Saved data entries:
——————

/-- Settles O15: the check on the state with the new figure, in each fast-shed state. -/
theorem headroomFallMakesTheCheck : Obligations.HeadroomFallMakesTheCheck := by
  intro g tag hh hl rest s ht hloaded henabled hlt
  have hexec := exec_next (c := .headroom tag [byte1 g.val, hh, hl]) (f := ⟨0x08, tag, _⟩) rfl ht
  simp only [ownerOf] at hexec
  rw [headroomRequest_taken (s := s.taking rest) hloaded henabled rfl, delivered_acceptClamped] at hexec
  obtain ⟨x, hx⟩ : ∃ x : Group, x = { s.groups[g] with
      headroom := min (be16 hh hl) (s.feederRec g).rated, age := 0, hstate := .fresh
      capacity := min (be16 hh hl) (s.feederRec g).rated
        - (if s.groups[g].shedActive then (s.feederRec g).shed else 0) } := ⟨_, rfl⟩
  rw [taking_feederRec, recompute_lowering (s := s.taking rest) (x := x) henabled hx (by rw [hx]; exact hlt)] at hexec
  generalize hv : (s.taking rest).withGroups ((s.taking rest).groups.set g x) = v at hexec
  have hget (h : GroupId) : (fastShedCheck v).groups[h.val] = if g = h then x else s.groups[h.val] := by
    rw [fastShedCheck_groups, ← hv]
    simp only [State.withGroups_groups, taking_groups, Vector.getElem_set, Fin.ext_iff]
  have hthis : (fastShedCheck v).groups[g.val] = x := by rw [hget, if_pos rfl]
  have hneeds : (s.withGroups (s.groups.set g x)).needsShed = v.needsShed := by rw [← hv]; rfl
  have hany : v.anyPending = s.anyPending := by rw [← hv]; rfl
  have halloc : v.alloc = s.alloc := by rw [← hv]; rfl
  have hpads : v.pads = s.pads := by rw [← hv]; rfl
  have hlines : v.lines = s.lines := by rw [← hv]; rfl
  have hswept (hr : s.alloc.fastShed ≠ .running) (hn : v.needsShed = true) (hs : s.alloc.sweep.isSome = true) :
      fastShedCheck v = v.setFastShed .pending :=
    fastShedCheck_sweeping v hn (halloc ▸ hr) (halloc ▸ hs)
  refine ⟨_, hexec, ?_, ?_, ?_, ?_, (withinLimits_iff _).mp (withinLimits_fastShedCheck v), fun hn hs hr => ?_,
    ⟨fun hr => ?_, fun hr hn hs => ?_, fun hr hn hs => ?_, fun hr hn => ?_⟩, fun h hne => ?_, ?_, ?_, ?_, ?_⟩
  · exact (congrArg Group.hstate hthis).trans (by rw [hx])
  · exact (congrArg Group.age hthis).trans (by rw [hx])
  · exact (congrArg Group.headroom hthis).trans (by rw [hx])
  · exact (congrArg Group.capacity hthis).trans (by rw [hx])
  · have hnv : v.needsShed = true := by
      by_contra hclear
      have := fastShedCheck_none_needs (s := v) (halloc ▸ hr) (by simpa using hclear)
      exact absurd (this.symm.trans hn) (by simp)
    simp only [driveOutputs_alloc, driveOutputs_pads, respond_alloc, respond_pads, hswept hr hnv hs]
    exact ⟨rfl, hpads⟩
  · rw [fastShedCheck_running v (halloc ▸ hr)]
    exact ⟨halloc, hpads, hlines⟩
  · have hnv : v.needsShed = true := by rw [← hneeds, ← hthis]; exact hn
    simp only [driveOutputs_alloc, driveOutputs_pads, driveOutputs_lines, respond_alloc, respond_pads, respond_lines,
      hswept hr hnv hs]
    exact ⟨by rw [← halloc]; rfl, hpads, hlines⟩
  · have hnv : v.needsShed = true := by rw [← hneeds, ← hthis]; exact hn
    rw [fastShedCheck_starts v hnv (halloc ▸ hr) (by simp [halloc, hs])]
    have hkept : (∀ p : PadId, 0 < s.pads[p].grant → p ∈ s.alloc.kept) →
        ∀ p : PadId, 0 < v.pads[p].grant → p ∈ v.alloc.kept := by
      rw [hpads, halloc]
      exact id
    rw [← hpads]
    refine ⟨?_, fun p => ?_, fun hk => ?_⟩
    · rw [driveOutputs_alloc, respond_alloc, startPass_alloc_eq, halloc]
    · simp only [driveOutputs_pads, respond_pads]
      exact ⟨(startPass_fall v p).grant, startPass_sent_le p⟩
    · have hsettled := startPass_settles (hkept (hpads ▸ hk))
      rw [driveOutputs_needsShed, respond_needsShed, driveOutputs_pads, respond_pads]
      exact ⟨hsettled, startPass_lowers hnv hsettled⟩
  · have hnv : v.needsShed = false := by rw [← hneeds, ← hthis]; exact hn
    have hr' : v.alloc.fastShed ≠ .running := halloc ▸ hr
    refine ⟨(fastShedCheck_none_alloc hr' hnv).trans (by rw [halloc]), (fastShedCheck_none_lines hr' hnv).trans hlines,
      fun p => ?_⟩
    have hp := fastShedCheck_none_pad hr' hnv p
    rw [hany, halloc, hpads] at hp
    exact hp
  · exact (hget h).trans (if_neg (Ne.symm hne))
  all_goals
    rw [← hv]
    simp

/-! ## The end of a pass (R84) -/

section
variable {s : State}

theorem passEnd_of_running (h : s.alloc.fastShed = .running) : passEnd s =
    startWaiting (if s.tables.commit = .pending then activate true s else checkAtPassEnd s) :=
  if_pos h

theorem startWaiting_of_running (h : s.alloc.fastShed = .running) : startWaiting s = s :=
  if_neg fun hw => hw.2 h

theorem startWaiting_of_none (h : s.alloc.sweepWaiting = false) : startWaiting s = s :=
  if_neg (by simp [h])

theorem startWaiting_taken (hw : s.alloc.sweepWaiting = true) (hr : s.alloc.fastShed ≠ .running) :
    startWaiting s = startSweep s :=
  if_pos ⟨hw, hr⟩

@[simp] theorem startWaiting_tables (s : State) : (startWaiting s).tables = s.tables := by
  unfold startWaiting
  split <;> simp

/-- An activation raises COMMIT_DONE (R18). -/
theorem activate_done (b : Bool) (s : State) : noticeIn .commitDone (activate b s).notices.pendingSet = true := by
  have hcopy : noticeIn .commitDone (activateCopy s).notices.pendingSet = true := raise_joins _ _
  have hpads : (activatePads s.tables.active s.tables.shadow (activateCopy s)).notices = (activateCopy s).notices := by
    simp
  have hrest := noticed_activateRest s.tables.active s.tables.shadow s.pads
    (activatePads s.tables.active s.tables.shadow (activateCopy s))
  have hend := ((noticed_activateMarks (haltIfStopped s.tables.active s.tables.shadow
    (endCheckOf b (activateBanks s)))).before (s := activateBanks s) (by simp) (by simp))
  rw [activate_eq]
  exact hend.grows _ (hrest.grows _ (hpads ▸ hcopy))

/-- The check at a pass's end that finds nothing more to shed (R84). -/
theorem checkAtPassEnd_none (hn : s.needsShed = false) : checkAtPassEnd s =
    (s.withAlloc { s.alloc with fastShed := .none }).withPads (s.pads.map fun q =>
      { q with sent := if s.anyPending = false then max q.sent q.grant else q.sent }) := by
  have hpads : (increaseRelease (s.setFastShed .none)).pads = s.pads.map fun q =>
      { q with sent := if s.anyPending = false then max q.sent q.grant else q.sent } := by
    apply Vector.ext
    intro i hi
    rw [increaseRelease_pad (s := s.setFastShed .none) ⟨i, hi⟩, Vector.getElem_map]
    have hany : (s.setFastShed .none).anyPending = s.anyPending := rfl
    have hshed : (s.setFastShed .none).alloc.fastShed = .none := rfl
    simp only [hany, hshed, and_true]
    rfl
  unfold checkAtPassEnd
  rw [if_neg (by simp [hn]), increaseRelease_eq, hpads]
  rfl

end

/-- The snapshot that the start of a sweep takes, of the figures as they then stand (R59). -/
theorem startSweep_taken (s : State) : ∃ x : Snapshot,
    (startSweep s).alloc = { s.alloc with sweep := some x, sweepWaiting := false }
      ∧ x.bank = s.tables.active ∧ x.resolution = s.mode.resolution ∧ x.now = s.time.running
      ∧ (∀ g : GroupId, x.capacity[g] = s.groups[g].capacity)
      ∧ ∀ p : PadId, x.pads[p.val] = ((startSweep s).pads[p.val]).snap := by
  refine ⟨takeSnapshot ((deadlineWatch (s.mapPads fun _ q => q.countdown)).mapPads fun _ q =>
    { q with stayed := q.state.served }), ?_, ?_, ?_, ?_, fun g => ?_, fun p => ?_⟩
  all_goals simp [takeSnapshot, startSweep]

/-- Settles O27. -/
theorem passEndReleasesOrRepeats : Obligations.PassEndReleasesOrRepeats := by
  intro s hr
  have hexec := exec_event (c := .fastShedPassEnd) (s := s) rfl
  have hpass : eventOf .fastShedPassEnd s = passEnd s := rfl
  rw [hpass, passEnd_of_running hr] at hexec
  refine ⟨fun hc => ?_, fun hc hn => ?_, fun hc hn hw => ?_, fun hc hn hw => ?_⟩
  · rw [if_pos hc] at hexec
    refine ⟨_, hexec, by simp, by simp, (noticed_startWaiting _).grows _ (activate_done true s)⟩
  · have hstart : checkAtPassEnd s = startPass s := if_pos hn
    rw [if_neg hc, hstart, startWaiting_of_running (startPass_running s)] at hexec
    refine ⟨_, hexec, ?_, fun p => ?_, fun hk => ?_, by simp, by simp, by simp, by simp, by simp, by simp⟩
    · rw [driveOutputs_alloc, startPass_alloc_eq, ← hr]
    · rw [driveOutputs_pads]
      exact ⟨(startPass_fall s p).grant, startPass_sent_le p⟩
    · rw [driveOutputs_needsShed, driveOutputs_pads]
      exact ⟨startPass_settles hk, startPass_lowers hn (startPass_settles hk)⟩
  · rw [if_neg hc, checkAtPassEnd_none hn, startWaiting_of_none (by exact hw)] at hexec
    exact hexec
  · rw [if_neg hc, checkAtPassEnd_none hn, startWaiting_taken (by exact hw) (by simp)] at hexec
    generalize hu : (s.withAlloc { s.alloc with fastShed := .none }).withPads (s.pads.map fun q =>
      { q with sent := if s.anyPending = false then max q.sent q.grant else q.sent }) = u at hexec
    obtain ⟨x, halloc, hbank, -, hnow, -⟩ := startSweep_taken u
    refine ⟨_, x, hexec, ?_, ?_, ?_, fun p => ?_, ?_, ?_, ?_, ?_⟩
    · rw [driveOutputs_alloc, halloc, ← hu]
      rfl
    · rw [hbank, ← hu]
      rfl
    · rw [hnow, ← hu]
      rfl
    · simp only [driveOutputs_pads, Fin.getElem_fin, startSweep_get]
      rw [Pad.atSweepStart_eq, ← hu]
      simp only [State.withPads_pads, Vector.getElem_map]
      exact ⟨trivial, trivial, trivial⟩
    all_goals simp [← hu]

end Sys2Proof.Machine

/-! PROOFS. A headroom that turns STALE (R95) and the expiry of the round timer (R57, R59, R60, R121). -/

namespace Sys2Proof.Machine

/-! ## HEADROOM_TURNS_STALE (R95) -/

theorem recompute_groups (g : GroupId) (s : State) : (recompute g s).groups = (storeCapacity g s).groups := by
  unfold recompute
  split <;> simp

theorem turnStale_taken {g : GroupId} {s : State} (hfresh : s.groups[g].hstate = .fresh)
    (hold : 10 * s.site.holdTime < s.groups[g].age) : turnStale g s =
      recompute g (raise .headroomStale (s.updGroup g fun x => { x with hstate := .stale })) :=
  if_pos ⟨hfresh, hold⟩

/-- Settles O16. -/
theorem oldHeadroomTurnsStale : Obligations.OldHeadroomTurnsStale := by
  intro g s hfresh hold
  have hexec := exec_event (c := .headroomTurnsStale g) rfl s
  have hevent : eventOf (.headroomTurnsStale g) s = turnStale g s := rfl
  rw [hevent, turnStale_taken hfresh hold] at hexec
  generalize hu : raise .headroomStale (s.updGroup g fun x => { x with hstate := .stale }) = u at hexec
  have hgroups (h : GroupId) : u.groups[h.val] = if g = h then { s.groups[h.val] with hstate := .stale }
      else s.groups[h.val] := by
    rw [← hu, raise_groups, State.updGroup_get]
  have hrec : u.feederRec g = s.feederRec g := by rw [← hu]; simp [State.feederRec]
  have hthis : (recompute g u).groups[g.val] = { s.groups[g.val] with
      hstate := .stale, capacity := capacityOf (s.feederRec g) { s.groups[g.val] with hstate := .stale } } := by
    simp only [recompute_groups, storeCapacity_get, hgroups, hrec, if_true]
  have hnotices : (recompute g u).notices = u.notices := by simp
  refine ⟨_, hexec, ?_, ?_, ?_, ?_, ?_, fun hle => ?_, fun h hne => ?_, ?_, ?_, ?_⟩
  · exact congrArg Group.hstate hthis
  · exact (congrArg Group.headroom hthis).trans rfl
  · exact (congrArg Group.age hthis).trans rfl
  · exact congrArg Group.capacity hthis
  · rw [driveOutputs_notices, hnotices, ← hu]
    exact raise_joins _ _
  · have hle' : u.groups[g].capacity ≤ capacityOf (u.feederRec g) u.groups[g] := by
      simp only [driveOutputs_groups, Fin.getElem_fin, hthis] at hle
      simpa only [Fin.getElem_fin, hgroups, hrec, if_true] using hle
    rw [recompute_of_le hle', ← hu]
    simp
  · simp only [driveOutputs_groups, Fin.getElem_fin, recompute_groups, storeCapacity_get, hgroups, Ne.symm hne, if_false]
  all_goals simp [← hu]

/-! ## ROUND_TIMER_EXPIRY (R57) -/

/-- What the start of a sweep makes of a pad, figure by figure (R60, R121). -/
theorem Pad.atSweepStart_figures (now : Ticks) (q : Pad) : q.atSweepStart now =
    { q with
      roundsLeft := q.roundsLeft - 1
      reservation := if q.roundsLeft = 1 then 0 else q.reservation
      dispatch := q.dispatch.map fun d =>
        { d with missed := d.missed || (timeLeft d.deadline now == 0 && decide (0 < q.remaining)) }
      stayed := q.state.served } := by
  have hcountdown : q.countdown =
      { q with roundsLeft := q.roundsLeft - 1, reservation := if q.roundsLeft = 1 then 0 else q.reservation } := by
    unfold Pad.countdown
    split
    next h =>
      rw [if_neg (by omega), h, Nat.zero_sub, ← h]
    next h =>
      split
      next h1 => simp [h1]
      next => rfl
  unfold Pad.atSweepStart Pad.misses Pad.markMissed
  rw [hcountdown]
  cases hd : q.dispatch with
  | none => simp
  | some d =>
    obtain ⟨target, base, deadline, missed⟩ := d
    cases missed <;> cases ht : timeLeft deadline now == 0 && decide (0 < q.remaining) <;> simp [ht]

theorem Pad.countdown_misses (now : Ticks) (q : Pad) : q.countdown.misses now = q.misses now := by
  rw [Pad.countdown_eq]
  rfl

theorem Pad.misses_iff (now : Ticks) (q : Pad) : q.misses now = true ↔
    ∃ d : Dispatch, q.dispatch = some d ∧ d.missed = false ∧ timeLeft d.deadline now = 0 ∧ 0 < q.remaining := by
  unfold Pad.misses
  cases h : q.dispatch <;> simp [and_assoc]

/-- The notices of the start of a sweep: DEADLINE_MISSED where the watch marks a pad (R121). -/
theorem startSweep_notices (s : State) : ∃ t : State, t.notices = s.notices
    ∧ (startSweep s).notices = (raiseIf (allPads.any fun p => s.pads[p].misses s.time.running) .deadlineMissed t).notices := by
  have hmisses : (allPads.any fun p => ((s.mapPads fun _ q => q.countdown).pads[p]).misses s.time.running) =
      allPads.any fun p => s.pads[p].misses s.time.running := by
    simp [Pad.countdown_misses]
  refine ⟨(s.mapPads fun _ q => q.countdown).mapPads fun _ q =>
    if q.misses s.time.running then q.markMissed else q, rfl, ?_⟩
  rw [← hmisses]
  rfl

——————

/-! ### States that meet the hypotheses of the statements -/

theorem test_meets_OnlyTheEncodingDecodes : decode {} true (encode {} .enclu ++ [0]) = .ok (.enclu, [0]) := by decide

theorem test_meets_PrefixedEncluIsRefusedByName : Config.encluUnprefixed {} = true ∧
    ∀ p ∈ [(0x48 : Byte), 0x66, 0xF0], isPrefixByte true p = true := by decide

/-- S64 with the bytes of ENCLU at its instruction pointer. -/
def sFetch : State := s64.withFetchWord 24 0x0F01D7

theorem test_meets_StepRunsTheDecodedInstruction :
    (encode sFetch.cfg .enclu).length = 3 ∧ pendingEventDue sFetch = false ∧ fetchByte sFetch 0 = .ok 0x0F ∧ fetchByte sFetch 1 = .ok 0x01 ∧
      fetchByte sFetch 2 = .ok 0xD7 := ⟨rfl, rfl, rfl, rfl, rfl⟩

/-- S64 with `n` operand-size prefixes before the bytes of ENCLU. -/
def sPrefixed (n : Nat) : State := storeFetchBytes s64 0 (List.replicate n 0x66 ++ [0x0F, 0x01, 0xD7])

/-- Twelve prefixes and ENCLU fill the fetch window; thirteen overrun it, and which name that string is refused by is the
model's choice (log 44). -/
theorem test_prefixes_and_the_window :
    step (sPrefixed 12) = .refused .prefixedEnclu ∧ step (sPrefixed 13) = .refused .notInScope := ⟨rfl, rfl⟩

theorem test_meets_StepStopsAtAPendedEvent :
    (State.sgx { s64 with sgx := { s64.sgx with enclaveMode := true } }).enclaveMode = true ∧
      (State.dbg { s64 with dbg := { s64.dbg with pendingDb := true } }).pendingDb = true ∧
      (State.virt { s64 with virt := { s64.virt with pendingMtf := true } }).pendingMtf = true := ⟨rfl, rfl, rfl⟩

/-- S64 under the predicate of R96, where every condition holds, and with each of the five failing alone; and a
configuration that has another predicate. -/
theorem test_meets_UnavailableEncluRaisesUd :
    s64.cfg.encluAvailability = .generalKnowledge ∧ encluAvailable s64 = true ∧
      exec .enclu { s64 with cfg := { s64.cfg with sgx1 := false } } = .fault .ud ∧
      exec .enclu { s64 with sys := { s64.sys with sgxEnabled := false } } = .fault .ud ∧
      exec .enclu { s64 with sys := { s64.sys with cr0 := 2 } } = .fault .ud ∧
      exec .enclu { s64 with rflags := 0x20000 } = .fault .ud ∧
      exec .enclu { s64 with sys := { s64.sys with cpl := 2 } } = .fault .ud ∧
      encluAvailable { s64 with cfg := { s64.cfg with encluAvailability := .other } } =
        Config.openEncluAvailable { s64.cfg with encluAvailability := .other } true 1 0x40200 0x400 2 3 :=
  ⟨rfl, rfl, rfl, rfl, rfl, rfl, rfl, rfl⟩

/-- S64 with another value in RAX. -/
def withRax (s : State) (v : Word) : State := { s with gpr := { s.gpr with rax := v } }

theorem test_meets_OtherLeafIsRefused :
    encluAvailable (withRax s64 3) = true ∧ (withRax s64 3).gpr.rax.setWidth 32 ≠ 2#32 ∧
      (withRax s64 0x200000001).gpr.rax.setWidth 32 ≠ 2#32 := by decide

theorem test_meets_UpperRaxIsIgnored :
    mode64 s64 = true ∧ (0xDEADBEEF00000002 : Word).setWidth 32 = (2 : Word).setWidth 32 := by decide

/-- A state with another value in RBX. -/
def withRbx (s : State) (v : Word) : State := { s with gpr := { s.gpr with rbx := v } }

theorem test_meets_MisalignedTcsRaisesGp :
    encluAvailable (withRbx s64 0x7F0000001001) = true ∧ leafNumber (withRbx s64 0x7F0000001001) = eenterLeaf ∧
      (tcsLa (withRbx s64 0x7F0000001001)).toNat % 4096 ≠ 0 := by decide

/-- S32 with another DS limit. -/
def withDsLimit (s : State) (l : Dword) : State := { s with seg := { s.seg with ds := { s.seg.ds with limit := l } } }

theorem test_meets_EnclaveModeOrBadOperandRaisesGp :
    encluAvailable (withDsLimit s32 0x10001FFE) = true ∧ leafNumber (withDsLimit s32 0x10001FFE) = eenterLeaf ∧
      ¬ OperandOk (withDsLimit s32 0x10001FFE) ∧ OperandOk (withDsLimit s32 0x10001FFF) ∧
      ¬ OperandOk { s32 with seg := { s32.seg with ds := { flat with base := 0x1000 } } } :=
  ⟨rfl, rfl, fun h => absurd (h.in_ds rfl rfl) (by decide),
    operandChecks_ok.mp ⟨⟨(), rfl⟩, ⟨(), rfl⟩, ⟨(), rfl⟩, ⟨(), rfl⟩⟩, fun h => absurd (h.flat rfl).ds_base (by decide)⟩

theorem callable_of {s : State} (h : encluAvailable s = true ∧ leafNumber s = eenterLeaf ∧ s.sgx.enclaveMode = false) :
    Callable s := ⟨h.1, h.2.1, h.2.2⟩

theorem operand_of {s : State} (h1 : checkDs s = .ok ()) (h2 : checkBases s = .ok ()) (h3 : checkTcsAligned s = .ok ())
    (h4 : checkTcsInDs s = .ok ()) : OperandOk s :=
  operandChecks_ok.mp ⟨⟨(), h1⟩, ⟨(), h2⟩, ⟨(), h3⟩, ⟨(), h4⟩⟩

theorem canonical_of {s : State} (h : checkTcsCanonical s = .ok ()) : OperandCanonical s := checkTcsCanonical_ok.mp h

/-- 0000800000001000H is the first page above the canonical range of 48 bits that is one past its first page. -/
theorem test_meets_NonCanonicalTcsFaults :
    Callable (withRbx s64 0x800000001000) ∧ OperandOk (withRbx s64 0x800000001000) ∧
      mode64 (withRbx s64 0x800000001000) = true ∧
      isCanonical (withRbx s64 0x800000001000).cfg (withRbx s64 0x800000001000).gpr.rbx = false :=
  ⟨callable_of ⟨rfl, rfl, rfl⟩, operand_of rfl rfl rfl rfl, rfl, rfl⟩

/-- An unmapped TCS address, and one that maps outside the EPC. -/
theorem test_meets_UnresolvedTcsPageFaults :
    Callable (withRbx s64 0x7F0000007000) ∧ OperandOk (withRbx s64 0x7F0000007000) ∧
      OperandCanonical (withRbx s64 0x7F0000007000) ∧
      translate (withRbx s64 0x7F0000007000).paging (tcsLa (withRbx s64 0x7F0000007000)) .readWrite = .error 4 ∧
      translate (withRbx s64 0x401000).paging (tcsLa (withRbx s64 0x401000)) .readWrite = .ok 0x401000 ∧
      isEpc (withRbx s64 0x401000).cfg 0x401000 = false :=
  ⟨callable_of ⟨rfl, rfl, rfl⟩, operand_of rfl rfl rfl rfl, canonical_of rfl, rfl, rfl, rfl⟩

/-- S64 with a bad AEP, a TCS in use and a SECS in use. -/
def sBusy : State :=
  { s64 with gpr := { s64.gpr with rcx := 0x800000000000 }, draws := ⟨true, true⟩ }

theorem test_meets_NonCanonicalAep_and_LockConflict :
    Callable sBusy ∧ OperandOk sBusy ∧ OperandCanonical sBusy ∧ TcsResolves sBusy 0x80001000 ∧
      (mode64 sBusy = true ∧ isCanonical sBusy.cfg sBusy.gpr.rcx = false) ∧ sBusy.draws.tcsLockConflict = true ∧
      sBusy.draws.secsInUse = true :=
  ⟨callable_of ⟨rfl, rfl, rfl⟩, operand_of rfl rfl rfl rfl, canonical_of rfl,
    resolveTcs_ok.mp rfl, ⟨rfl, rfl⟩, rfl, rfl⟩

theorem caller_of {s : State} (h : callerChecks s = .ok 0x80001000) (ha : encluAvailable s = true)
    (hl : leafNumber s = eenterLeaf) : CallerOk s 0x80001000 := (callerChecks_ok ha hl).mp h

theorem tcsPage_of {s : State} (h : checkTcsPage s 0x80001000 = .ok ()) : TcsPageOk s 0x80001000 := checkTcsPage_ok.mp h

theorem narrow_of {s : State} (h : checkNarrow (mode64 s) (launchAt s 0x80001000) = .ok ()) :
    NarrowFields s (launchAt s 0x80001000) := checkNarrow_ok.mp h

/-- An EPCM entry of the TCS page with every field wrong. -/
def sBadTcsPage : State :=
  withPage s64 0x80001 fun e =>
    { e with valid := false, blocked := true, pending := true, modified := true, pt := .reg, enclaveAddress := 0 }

——————

*What this task involves*:
Lines from the entries that contain the string "dispatch" must be found and copied.

*Result of this exercise*:
      dispatch := q.dispatch.map fun d =>
  cases hd : q.dispatch with
    ∃ d : Dispatch, q.dispatch = some d ∧ d.missed = false ∧ timeLeft d.deadline now = 0 ∧ 0 < q.remaining := by
  cases h : q.dispatch <;> simp [and_assoc]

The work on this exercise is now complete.